#### [Description of the task]
Go through the entries one line at a time, and gather every line that has the word "event".

#### [Information shown]
+ + + +
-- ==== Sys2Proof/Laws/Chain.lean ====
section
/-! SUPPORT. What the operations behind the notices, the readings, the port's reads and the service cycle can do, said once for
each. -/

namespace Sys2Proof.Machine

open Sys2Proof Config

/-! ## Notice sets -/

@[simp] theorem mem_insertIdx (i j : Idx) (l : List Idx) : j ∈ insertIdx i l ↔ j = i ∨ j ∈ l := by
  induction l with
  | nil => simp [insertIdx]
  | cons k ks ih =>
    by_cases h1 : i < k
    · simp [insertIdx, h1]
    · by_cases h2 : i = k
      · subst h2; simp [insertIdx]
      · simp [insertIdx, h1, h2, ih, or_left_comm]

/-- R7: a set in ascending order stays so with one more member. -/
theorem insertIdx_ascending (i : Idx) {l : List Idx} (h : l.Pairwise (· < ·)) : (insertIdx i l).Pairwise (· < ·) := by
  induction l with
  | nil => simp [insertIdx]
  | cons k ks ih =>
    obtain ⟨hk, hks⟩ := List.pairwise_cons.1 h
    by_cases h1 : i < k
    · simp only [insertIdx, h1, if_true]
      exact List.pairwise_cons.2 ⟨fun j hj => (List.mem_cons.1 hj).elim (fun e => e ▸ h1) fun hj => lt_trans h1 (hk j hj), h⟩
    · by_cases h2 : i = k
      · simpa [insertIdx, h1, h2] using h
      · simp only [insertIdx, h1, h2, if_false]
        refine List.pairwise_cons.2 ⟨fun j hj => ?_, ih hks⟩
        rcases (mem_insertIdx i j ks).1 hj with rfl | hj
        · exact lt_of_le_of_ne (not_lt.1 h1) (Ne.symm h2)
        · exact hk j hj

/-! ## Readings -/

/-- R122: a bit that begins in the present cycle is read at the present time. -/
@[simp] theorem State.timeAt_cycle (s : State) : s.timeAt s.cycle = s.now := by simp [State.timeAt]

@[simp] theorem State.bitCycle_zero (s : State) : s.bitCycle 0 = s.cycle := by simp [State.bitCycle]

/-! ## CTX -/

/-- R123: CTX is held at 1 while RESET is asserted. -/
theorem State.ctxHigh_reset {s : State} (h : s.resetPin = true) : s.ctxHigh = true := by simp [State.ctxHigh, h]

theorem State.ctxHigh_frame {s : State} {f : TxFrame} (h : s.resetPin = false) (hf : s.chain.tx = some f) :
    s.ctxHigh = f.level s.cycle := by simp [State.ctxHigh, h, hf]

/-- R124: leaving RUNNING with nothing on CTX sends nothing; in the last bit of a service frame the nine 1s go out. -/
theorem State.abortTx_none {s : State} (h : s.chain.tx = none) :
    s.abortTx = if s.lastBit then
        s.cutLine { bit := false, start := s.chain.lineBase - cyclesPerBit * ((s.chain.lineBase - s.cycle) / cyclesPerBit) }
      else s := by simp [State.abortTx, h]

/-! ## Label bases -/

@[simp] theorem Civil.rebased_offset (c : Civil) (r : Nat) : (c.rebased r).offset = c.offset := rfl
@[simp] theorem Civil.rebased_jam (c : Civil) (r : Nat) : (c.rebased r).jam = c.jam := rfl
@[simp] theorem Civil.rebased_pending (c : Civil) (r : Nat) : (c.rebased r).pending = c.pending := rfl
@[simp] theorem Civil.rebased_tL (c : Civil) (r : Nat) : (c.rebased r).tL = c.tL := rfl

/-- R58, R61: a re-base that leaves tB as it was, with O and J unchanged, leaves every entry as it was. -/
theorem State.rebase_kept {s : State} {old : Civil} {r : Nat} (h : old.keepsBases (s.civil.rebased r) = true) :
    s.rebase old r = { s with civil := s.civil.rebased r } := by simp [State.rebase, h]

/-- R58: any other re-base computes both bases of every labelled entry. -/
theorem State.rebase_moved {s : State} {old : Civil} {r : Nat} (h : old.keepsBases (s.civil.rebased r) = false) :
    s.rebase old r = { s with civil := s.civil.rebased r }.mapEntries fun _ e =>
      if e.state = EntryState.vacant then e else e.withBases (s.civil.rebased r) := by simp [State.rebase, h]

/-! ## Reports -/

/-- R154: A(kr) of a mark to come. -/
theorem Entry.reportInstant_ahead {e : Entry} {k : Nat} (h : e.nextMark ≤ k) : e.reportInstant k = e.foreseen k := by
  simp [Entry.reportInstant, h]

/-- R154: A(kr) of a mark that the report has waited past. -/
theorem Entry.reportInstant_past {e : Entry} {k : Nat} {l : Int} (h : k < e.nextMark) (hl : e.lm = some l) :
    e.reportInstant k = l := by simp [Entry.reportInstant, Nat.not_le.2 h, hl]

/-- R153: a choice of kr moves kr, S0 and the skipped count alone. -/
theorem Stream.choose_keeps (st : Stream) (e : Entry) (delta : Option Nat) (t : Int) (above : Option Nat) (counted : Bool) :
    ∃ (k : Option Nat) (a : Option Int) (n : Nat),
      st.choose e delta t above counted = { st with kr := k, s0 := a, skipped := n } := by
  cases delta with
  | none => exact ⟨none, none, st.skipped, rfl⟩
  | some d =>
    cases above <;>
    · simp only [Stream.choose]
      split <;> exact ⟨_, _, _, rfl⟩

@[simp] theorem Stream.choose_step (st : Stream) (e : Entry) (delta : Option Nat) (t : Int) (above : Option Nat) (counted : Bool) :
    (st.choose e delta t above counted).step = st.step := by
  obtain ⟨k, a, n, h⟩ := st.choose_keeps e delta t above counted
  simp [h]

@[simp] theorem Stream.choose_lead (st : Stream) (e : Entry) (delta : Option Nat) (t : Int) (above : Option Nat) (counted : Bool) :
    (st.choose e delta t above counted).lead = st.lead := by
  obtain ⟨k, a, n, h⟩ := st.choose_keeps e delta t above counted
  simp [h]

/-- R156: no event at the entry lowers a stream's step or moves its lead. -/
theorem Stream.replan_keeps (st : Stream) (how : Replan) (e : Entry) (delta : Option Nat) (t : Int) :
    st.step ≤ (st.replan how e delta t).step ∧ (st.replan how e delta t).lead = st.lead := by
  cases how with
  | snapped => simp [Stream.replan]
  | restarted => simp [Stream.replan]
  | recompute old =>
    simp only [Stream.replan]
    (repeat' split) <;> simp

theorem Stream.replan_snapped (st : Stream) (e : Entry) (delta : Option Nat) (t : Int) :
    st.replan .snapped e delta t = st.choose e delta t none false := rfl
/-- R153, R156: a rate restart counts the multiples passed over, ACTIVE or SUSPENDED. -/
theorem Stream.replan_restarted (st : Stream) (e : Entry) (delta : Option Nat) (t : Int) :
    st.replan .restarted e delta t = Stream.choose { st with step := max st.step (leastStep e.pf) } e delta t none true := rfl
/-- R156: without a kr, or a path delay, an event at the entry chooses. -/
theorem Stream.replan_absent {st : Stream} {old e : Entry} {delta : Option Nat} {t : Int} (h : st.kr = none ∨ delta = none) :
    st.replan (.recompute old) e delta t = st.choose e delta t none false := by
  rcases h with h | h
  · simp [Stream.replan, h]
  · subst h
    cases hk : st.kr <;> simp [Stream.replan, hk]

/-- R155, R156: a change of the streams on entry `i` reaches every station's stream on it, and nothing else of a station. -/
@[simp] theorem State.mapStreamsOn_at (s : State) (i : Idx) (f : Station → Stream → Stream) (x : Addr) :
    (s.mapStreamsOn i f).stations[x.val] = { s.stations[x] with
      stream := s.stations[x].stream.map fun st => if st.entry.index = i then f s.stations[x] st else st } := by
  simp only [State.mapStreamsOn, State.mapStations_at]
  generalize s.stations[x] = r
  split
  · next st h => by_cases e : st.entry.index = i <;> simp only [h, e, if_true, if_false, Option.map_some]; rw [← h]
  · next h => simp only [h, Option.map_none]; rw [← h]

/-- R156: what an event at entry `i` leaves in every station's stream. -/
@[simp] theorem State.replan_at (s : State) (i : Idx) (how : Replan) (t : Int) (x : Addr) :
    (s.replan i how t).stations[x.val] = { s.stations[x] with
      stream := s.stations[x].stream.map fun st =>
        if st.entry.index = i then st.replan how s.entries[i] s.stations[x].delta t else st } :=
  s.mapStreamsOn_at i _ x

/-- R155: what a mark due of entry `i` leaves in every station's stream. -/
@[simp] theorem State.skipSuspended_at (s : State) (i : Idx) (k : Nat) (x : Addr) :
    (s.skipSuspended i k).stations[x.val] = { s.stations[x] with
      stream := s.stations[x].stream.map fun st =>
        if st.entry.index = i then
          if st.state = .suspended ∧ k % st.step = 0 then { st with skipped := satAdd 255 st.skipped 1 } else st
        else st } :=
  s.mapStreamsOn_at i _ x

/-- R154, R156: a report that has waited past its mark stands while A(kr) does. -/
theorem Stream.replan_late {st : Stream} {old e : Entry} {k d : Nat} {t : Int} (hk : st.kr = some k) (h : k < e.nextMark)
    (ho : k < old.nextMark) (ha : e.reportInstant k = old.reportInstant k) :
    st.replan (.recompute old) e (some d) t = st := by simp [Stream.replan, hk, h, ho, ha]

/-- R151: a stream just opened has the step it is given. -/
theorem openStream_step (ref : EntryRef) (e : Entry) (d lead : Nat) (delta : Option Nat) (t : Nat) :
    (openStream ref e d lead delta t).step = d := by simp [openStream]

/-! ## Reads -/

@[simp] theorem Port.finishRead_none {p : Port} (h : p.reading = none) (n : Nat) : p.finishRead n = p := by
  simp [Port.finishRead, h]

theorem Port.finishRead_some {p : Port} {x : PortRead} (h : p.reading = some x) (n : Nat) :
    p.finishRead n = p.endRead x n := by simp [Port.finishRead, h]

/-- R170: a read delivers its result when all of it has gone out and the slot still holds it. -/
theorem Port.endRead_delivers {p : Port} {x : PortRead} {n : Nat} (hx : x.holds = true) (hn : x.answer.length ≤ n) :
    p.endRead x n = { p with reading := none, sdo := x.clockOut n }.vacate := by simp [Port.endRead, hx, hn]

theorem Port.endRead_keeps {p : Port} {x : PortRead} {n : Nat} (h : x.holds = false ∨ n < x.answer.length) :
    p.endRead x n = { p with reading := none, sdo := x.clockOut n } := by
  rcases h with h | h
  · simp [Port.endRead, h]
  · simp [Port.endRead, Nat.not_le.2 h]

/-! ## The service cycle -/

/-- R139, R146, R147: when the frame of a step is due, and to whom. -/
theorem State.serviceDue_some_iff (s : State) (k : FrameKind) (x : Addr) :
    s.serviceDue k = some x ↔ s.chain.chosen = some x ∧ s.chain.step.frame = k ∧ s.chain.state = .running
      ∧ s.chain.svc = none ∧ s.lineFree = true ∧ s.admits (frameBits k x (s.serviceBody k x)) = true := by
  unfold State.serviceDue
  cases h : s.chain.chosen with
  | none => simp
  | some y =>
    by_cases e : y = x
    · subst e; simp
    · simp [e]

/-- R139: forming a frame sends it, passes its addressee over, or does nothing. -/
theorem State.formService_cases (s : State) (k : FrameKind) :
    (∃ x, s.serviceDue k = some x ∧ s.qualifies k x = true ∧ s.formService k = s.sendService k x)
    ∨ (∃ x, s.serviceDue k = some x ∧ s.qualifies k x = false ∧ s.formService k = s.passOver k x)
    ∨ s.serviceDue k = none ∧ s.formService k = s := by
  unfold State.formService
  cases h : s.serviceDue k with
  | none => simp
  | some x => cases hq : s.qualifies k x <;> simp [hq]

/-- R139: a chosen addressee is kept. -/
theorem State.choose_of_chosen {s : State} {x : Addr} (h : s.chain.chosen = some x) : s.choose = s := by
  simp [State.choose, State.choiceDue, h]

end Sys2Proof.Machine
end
+ + + +
#### [Task response]
/-- R156: no event at the entry lowers a stream's step or moves its lead. -/
/-- R156: without a kr, or a path delay, an event at the entry chooses. -/
/-- R156: what an event at entry `i` leaves in every station's stream. -/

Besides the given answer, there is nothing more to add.